[Material provided — start]

-- ==== Sys2Proof/Machine/Special.lean ====
section
/-!
DEFINITION. Machine/Special.lean: the special functions of spec/12_vector.md R273, each rounded once from its exact value.
Where the exact value is rational it is computed; elsewhere it is enclosed between two rationals, and where the two round to
different results the value is left open (log 10).
-/
namespace Sys2Proof.Machine

/-- The special functions (R273). -/
inductive SpecialFn where
  | sqrt | rsq | rcp | exp2 | log2 | tanh | sigm
  deriving DecidableEq, Repr

/-- The function code of R273. -/
def SpecialFn.code : SpecialFn → Nat
  | .sqrt => 0 | .rsq => 1 | .rcp => 2 | .exp2 => 3 | .log2 => 4 | .tanh => 5 | .sigm => 6

/-- What is known of a function's value: exact with its flags, or strictly between two values of one sign. -/
inductive Enclosure where
  | exact (v : Val) (f : FFlags)
  | within (lo hi : Val)
  deriving DecidableEq, Repr

/-! ## Integer arithmetic -/

/-- The bits of a square root from bit b − 1 down. -/
def isqrtBits : Nat → Nat → Nat → Nat
  | 0, _, r => r
  | b + 1, n, r => if (r + 2 ^ b) * (r + 2 ^ b) ≤ n then isqrtBits b n (r + 2 ^ b) else isqrtBits b n r

/-- ⌊√n⌋. -/
def isqrt (n : Nat) : Nat := isqrtBits (n.log2 / 2 + 1) n 0

/-- The bits after the point of the fixed-point numbers below. -/
def fixBits : Nat := 640
/-- 1 in fixed point. -/
def fixOne : Nat := 2 ^ fixBits
/-- A bound on the error of every fixed-point result below, in units of the last place: each of at most a thousand steps
loses less than one unit, and ln 2 enters at most two thousand times. -/
def fixErr : Nat := 2 ^ 32

/-- atanh of the fraction num / den below 1/2, in fixed point: Σ z^(2k + 1) ÷ (2k + 1) over n terms. -/
def atanhSum (z2 : Nat) : Nat → Nat → Nat → Nat → Nat
  | 0, _, _, acc => acc
  | n + 1, k, t, acc => atanhSum z2 n (k + 1) (t * z2 / fixOne) (acc + t / (2 * k + 1))

/-- atanh (num / den) in fixed point. -/
def fixAtanh (num den : Nat) : Nat :=
  let z := num * fixOne / den
  atanhSum (z * z / fixOne) 330 0 z 0

/-- ln 2 in fixed point: 2 atanh (1/3). -/
def fixLn2 : Nat := 2 * fixAtanh 1 3

/-- Σ y^k ÷ k! over n terms, in fixed point. -/
def expSum (y : Nat) : Nat → Nat → Nat → Nat → Nat
  | 0, _, _, acc => acc
  | n + 1, k, t, acc => expSum y n (k + 1) (t * y / fixOne / k) (acc + t)

/-- e^y in fixed point, for y below 1 in fixed point. -/
def fixExp (y : Nat) : Nat := expSum y 130 1 fixOne 0

/-! ## Enclosures -/

/-- A fixed-point number times 2^e as a value. -/
def fixVal (n : Nat) (e : Int) : Val := .rat false n 1 (e - fixBits)

/-- The sum, product and quotient of exact values. -/
def sumVal (x y : Val) : Val := (addVal .rne x y).1
/-- The quotient. -/
def quotVal (x y : Val) : Val := (divVal x y).1
/-- 1. -/
def oneVal : Val := .rat false 1 1 0
/-- 2^e. -/
def powVal (e : Int) : Val := .rat false 1 1 e

/-- Bounds of e^−y for a positive y = num / den × 2^e below 1024. -/
def expNeg (num den : Nat) (e : Int) : Val × Val :=
  let y := num * 2 ^ (e + fixBits).toNat / (den * 2 ^ (-(e + fixBits)).toNat)
  let k := y / fixLn2
  let x := fixExp (y - k * fixLn2)
  (quotVal (powVal (-k)) (fixVal (x + fixErr) 0), quotVal (powVal (-k)) (fixVal (x - fixErr) 0))

/-- √x of a positive x (R273). -/
def encSqrt (n d : Nat) (e : Int) : Val ⊕ (Val × Val) :=
  let (n, e) := if e % 2 = 0 then (n * d, e) else (2 * n * d, e - 1)
  let p : Nat := 256
  let s := isqrt (n * 2 ^ (2 * p))
  let at_ := fun m => Val.rat false m d (e / 2 - p)
  if s * s = n * 2 ^ (2 * p) then .inl (at_ s) else .inr (at_ s, at_ (s + 1))

/-- 2^x of a finite x (R273): outside ±1000 every value rounds alike. -/
def encExp2 (neg : Bool) (n d : Nat) (e : Int) : Enclosure :=
  if ratLog2 n d + e ≥ 10 then .within (powVal (if neg then -1001 else 1001)) (powVal (if neg then -1000 else 1002))
  else
    let (k, r, dd) := onGrid n d e 0
    if r = 0 then .exact (powVal (if neg then -(k : Int) else k)) .none
    else
      let (i, r) := if neg then (-(k : Int) - 1, dd - r) else ((k : Int), r)
      let x := fixExp (r * fixLn2 / dd)
      .within (fixVal (x - fixErr) i) (fixVal (x + fixErr) i)

/-- log₂ x of a positive x (R273). -/
def encLog2 (n d : Nat) (e : Int) : Enclosure :=
  let l := ratLog2 n d
  let (m, dd) := (n * 2 ^ (-l).toNat, d * 2 ^ l.toNat)
  let i := l + e
  let iv : Val := .rat (decide (i < 0)) i.natAbs 1 0
  if m = dd then .exact (if i = 0 then .rat false 0 1 0 else iv) .none
  else
    let a := 2 * fixAtanh (m - dd) (m + dd)
    .within (sumVal iv (quotVal (fixVal (a - fixErr) 0) (fixVal (fixLn2 + fixErr) 0)))
      (sumVal iv (quotVal (fixVal (a + fixErr) 0) (fixVal (fixLn2 - fixErr) 0)))

/-- tanh x of a positive x (R273): near 0 by x − x³/3 and x − x³/3 + 2x⁵/15, far out by 1 − 2^−200, beyond which every value
below 1 rounds alike. -/
def encTanh (n d : Nat) (e : Int) : Val × Val :=
  let x : Val := .rat false n d e
  let l := ratLog2 n d + e
  if l < -32 then
    let x3 := (mulVal x (mulVal x x).1).1
    let lo := sumVal x (negVal (quotVal x3 (.rat false 3 1 0)))
    (lo, sumVal lo (quotVal (mulVal (.rat false 2 1 0) (mulVal x3 (mulVal x x).1).1).1 (.rat false 15 1 0)))
  else if l ≥ 7 then
    (sumVal oneVal (negVal (powVal (-200))), sumVal oneVal (negVal (powVal (-201))))
  else
    let (ul, uh) := expNeg n d (e + 1)
    let f := fun u => quotVal (sumVal oneVal (negVal u)) (sumVal oneVal u)
    (f uh, f ul)

/-- 1 ÷ (1 + e^−x) of a finite non-zero x (R273): beyond ±512 every value rounds alike. -/
def encSigm (neg : Bool) (n d : Nat) (e : Int) : Val × Val :=
  if ratLog2 n d + e ≥ 9 then
    if neg then (powVal (-401), powVal (-400))
    else (sumVal oneVal (negVal (powVal (-200))), sumVal oneVal (negVal (powVal (-201))))
  else
    let (ul, uh) := expNeg n d e
    if neg then (quotVal ul (sumVal oneVal ul), quotVal uh (sumVal oneVal uh))
    else (quotVal oneVal (sumVal oneVal uh), quotVal oneVal (sumVal oneVal ul))

/-- A quiet NaN, with V where it is invalid. -/
def nanExact (v : Bool) : Enclosure := .exact (.nan false) (.invalid v)
/-- An infinity with O: a pole (R273). -/
def poleExact (neg : Bool) : Enclosure := .exact (.inf neg) ⟨false, true, false, false⟩

/-- The value of a special function (R273). -/
def special (f : SpecialFn) (x : Val) : Enclosure :=
  match f, x with
  | _, .nan sig => nanExact sig
  | .sqrt, .inf neg => if neg then nanExact true else .exact (.inf false) .none
  | .sqrt, .rat neg n d e =>
    if n = 0 then .exact x .none
    else if neg then nanExact true
    else match encSqrt n d e with | .inl v => .exact v .none | .inr b => .within b.1 b.2
  | .rsq, .inf neg => if neg then nanExact true else .exact (.rat false 0 1 0) .none
  | .rsq, .rat neg n d e =>
    if n = 0 then poleExact neg
    else if neg then nanExact true
    else
      match encSqrt n d e with
      | .inl v => .exact (quotVal oneVal v) .none
      | .inr b => .within (quotVal oneVal b.2) (quotVal oneVal b.1)
  | .rcp, x => let r := divVal oneVal x; .exact r.1 r.2
  | .exp2, .inf neg => .exact (if neg then .rat false 0 1 0 else .inf false) .none
  | .exp2, .rat neg n d e => if n = 0 then .exact oneVal .none else encExp2 neg n d e
  | .log2, .inf neg => if neg then nanExact true else .exact (.inf false) .none
  | .log2, .rat neg n d e =>
    if n = 0 then poleExact true else if neg then nanExact true else encLog2 n d e
  | .tanh, .inf neg => .exact (.rat neg 1 1 0) .none
  | .tanh, .rat neg n d e =>
    if n = 0 then .exact x .none
    else
      let b := encTanh n d e
      if neg then .within (negVal b.2) (negVal b.1) else .within b.1 b.2
  | .sigm, .inf neg => .exact (.rat false (if neg then 0 else 1) 1 0) .none
  | .sigm, .rat neg n d e =>
    if n = 0 then .exact (powVal (-1)) .none
    else
      let b := encSigm neg n d e
      .within b.1 b.2

/-- A special function of an operand pattern, rounded once; open where the enclosure does not decide (log 10). -/
def specialLane (f : SpecialFn) (fmt : Fmt) (c : RCtx) (fpctl : Word) (b : Nat) : Nat × FFlags :=
  match special f (readOperand fpctl fmt b) with
  | .exact v g => finish fmt c (v, g)
  | .within lo hi =>
    let x := roundTo fmt c lo
    let y := roundTo fmt c hi
    if x = y then x else (Config.specialBits f.code fmt.code b, ⟨false, false, false, true⟩)

end Sys2Proof.Machine
end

[Material provided — finish]

* Your task *
Only the lines that contain the string "beyond" are to be copied from the records.

* Reply *
/-- tanh x of a positive x (R273): near 0 by x − x³/3 and x − x³/3 + 2x⁵/15, far out by 1 − 2^−200, beyond which every value
/-- 1 ÷ (1 + e^−x) of a finite non-zero x (R273): beyond ±512 every value rounds alike. -/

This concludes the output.